* BRIEF
The word "emptied" occurs in some of the lines below; copy each of those lines.

* RECORD EXCERPTS
####

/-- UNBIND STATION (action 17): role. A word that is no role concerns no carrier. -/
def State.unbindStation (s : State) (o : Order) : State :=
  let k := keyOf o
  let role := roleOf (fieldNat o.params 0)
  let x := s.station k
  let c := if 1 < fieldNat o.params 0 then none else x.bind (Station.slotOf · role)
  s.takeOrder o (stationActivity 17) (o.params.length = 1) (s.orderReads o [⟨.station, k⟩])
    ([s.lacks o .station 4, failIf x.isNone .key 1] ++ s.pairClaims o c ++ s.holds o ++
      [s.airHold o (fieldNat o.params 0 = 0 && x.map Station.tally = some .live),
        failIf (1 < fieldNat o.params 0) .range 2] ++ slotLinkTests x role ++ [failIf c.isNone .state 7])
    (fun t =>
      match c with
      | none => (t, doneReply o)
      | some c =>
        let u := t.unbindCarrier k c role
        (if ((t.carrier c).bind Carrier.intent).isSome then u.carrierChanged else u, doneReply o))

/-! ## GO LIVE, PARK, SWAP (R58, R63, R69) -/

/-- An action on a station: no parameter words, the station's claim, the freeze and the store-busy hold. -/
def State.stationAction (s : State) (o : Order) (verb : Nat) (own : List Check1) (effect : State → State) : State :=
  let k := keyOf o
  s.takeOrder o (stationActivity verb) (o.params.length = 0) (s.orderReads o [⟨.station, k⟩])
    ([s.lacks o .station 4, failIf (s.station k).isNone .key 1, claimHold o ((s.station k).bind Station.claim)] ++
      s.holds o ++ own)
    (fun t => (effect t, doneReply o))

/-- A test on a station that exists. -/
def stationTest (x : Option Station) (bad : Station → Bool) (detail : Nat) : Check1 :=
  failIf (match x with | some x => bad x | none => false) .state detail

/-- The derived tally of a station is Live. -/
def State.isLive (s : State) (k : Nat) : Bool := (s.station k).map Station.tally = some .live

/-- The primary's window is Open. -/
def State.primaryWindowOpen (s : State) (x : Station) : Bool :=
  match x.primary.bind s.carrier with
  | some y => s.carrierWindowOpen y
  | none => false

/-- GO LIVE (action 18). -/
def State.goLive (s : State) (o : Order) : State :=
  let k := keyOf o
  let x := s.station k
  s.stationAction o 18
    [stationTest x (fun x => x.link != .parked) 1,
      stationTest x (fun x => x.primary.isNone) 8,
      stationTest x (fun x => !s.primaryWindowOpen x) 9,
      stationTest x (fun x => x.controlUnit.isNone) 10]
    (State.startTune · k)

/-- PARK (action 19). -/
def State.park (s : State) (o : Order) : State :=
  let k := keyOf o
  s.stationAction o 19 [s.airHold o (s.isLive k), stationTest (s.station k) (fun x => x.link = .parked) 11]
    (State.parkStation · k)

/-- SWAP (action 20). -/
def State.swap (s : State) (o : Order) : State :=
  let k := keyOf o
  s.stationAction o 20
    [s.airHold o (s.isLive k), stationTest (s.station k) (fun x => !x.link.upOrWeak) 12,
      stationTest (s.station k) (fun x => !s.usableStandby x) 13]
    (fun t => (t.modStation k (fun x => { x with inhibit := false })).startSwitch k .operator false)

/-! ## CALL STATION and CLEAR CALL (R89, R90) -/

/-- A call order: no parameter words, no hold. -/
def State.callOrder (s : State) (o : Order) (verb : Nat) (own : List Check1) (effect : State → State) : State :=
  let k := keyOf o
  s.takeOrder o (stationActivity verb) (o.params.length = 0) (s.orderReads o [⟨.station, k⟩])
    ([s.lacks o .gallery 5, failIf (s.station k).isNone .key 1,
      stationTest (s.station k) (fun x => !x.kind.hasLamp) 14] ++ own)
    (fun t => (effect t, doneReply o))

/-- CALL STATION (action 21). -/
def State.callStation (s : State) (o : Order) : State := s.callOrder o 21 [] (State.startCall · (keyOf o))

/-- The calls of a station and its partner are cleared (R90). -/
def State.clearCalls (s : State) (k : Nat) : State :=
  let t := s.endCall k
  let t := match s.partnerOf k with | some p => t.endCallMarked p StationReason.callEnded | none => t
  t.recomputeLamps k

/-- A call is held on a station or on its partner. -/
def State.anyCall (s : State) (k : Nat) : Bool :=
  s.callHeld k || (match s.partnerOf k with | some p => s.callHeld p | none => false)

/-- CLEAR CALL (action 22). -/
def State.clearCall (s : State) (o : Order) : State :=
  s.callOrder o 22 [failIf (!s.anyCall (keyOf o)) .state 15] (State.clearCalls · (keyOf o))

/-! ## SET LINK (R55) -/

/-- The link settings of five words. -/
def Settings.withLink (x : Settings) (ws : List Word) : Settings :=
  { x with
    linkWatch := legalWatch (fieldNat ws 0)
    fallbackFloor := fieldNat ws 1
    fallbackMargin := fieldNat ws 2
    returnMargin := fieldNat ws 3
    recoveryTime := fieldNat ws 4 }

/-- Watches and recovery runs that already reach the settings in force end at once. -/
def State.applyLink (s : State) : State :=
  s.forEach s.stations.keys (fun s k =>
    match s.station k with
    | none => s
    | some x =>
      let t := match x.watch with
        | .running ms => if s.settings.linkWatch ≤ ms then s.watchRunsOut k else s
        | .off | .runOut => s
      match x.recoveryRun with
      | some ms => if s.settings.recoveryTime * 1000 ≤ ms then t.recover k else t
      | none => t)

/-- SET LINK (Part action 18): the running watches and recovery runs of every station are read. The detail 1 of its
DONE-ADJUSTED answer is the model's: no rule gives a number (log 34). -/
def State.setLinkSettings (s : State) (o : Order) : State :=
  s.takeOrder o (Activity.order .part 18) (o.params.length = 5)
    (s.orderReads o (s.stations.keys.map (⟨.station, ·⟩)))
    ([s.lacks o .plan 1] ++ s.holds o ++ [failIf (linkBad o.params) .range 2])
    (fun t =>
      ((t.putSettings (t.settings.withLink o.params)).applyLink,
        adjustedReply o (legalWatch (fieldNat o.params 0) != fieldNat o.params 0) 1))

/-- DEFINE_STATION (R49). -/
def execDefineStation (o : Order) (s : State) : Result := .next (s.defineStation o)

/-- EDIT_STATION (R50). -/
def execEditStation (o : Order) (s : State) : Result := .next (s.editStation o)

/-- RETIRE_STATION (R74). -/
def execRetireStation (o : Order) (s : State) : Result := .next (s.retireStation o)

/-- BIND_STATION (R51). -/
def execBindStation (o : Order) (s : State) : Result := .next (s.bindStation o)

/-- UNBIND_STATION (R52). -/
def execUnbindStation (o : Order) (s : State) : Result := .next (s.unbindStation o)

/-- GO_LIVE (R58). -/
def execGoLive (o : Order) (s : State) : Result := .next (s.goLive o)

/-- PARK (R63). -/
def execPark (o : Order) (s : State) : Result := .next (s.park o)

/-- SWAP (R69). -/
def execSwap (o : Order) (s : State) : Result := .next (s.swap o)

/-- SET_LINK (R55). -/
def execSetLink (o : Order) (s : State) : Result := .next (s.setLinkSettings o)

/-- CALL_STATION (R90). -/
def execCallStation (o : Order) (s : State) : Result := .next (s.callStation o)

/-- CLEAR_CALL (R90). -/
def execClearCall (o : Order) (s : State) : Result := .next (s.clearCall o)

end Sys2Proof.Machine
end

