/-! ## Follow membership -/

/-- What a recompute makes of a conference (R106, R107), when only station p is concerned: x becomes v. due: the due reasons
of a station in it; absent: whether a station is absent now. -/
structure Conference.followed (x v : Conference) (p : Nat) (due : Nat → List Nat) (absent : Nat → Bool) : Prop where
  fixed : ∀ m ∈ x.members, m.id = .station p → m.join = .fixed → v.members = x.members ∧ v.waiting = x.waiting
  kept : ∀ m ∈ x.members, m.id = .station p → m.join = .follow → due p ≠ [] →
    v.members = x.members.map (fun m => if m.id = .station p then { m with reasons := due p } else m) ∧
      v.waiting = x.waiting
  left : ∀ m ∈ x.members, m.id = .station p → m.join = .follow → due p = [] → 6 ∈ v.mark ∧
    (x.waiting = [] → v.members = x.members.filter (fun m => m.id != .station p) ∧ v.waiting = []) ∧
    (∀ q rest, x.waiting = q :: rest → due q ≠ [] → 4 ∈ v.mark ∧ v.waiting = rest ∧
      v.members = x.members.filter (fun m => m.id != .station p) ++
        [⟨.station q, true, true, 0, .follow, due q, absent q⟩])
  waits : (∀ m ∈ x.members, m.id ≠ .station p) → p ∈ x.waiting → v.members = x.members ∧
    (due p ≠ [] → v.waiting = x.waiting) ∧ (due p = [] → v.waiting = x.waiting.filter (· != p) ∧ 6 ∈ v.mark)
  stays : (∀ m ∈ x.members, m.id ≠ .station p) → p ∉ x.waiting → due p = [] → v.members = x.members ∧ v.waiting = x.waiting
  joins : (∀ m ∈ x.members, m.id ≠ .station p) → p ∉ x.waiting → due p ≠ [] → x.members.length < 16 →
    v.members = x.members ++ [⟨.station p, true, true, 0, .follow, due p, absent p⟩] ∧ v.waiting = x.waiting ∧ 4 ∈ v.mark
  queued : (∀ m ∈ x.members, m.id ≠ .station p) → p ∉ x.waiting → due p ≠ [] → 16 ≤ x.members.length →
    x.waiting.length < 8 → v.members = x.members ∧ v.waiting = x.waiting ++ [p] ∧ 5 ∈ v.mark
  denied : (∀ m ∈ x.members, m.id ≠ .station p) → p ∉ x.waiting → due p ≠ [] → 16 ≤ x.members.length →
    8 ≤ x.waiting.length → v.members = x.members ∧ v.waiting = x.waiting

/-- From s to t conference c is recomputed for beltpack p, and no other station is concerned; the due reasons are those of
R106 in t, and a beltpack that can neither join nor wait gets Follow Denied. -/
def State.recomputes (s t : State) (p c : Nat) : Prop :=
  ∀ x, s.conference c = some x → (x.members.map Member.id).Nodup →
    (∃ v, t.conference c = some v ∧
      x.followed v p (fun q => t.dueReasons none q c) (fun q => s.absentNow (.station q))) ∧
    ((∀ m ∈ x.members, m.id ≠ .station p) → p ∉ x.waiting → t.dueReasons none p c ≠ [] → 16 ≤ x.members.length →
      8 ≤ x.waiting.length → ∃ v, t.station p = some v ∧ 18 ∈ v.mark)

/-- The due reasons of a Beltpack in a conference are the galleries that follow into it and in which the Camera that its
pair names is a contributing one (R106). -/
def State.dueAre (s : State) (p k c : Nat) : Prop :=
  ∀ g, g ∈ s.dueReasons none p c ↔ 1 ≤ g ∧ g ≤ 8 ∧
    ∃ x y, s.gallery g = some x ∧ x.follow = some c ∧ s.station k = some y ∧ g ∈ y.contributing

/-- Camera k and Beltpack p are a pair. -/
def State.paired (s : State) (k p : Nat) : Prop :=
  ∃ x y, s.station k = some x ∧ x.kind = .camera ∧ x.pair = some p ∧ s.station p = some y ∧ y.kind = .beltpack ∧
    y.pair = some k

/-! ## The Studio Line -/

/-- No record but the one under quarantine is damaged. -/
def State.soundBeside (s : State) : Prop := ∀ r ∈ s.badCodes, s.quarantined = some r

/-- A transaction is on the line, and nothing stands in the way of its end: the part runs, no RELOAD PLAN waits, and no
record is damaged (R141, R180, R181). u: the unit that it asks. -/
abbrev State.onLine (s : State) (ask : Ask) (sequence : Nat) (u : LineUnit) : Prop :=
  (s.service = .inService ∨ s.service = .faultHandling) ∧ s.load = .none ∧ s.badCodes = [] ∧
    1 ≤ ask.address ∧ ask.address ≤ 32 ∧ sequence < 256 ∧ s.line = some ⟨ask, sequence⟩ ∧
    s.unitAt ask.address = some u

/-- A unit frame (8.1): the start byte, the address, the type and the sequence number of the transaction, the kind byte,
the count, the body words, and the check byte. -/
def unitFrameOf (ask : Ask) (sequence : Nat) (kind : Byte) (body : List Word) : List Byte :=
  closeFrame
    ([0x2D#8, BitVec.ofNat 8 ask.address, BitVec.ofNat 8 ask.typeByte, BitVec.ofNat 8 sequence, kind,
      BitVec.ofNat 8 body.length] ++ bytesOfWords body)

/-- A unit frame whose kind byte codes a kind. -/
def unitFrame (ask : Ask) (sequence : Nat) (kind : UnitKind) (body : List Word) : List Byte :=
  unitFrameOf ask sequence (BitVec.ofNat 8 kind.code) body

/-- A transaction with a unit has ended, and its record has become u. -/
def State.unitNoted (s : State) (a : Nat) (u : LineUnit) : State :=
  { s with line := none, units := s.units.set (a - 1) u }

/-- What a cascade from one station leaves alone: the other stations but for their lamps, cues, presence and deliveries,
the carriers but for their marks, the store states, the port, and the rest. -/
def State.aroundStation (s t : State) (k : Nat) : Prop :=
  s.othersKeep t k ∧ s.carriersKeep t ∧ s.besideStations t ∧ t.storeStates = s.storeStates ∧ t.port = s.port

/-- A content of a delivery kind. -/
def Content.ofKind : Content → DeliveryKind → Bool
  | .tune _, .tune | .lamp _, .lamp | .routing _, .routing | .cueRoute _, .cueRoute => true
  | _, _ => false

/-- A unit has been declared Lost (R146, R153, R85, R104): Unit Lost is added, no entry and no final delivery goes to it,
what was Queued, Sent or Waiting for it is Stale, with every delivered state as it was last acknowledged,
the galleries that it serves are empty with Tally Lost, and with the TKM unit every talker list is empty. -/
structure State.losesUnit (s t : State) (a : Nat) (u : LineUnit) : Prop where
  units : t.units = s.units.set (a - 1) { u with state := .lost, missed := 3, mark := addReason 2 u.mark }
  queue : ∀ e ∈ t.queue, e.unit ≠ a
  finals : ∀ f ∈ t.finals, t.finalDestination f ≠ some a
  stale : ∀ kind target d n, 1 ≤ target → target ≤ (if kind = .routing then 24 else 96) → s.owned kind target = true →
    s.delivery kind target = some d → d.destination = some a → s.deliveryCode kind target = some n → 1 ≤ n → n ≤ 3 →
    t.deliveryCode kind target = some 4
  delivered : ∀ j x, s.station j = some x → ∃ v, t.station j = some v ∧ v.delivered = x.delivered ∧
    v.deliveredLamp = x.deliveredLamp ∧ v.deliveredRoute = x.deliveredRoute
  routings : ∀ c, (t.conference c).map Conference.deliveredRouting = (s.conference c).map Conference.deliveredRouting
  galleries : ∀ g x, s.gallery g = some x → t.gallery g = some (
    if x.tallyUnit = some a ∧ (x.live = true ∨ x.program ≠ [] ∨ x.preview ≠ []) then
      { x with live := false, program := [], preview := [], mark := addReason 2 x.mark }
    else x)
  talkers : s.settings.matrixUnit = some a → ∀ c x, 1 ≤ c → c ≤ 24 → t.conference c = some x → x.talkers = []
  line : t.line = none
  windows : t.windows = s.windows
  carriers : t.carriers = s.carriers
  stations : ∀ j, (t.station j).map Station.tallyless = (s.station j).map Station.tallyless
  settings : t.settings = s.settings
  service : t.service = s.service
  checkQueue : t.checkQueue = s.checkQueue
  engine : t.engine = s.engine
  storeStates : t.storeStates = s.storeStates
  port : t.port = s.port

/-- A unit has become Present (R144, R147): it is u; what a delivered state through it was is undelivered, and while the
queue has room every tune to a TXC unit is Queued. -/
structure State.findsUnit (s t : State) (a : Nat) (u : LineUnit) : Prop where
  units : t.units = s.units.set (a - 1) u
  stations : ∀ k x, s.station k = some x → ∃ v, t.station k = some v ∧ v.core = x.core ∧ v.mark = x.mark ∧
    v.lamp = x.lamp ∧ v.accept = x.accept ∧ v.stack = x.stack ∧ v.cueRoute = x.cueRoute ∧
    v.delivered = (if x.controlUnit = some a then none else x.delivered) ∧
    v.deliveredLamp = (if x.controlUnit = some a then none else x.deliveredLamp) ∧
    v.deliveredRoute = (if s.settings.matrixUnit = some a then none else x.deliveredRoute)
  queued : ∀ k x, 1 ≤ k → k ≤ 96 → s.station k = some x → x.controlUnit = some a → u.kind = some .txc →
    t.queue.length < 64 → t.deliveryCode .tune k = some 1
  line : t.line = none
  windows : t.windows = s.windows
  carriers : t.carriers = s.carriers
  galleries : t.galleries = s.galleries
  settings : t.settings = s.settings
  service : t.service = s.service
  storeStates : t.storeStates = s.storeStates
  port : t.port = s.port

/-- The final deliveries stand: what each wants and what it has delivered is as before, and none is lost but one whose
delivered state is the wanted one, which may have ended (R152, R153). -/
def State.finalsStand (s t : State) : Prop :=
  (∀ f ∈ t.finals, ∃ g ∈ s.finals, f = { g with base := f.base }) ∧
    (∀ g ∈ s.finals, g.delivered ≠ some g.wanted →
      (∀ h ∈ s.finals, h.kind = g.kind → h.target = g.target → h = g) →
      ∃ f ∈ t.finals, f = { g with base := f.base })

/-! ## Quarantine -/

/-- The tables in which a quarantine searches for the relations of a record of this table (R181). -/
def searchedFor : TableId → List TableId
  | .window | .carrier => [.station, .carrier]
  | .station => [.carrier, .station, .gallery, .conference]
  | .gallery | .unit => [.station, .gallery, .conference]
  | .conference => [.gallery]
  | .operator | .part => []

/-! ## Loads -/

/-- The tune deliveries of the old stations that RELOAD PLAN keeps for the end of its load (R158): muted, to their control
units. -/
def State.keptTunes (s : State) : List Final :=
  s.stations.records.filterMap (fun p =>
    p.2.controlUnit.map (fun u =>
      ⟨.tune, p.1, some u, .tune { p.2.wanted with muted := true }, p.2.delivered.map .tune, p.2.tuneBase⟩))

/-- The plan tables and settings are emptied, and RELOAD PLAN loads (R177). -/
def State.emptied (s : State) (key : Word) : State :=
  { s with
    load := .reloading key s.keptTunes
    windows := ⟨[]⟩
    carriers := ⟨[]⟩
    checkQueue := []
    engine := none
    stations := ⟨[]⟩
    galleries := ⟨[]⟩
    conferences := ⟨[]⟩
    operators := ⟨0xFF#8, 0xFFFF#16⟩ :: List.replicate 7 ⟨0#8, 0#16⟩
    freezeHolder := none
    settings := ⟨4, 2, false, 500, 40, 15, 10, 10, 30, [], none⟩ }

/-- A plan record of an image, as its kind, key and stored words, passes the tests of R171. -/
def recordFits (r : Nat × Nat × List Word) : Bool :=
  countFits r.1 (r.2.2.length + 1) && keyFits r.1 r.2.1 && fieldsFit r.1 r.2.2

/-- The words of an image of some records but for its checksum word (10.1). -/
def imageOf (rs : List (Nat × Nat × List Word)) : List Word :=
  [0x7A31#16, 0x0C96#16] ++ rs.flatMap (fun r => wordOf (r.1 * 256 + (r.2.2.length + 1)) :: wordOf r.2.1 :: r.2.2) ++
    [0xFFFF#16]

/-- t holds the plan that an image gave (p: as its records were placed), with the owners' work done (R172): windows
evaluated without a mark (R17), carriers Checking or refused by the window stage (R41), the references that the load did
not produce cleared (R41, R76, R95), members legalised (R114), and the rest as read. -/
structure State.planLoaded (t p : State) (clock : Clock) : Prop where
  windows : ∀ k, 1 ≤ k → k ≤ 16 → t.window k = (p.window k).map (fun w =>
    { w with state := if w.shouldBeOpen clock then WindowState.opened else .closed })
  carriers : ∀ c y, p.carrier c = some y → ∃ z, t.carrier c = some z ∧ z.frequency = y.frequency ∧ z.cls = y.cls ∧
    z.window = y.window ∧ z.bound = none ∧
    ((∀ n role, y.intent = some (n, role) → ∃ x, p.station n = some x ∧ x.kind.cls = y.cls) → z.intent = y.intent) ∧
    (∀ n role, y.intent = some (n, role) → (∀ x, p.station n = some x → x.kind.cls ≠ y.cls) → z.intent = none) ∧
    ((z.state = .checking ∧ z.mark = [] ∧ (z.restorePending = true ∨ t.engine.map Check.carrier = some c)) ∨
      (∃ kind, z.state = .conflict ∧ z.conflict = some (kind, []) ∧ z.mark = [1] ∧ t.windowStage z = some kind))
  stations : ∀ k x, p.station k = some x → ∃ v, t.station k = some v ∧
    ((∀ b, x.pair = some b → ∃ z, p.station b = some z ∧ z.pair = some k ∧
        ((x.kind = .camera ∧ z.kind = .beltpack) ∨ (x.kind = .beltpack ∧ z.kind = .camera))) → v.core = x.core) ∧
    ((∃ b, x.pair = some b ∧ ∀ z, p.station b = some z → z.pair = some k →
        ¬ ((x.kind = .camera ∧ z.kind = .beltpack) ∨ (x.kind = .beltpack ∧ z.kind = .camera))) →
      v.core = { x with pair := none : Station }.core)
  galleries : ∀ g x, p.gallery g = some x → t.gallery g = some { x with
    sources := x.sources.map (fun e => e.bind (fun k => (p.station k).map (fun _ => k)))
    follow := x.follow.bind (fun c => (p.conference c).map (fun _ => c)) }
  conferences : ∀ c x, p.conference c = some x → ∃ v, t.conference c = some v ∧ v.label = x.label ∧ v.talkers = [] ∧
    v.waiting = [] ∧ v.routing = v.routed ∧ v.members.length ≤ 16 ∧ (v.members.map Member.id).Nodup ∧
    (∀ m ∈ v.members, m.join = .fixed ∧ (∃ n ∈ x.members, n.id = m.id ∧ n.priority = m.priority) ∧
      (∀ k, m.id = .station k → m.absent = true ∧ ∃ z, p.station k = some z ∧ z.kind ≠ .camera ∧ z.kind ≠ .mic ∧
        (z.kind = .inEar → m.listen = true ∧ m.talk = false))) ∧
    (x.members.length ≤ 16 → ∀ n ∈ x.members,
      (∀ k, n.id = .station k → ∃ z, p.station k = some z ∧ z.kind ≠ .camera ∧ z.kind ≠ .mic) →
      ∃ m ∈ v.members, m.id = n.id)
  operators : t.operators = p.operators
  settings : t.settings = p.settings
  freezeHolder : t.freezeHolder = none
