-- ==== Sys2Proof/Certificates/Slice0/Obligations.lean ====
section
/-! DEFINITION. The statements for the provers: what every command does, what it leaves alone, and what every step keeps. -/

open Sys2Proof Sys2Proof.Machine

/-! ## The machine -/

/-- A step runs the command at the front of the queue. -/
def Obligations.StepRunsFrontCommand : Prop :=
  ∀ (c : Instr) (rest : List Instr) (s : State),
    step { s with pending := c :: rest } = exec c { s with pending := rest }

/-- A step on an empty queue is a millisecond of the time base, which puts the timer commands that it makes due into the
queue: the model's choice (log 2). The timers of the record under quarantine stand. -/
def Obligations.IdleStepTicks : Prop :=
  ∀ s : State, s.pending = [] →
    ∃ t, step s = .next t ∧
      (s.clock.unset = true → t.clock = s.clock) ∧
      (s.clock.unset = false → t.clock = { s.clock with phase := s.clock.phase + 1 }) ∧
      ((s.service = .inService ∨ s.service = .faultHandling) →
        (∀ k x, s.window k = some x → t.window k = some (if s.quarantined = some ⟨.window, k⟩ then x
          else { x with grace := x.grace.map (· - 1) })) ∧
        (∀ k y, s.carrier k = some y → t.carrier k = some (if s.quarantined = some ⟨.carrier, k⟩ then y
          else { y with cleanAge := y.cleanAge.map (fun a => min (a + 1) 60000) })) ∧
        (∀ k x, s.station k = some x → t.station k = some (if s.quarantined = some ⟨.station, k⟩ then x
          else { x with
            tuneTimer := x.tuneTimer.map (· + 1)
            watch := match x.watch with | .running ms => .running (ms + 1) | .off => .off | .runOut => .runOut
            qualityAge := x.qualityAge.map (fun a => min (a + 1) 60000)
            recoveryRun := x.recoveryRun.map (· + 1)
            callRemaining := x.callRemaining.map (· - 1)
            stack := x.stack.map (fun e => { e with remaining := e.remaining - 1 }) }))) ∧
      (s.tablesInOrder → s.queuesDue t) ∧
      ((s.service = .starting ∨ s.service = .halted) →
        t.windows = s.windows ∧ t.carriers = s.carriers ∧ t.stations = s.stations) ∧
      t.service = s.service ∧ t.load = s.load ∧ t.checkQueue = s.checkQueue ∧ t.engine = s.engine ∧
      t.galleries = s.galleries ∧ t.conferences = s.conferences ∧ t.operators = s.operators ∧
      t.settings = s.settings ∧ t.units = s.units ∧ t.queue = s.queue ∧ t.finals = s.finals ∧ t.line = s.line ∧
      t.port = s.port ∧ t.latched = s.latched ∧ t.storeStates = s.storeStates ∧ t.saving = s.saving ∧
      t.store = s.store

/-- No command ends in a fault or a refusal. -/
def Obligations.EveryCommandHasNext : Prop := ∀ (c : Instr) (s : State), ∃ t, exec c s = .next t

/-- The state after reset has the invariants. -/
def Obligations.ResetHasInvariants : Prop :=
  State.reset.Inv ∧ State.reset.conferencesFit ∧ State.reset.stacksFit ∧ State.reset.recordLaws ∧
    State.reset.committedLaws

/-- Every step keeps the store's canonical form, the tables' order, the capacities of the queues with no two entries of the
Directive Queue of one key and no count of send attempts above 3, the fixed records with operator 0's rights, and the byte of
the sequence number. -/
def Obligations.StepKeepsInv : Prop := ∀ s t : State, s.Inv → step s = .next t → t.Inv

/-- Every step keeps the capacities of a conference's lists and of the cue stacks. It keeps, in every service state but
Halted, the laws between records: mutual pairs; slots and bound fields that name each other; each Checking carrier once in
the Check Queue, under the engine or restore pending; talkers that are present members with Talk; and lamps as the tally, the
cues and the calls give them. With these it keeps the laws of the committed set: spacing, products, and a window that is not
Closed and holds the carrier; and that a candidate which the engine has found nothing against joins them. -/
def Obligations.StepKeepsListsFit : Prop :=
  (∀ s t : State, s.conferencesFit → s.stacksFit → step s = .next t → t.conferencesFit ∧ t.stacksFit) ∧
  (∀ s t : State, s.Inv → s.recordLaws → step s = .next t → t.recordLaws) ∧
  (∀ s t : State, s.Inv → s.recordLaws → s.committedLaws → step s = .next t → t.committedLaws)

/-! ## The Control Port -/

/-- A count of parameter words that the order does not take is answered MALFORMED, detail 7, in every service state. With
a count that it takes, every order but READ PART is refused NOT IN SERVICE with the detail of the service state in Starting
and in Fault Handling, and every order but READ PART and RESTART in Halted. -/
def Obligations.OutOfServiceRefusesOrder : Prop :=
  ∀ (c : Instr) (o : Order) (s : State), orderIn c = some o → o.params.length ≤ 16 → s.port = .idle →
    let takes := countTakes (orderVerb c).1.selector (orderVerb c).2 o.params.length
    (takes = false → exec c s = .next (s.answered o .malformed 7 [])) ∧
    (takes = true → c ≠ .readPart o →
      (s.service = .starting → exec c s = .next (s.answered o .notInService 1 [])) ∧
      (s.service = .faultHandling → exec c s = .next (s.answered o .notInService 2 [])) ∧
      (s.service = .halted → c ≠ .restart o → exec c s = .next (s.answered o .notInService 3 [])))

####

* FINAL ANSWER
/-- The plan tables and settings are emptied, and RELOAD PLAN loads (R177). -/
def State.emptied (s : State) (key : Word) : State :=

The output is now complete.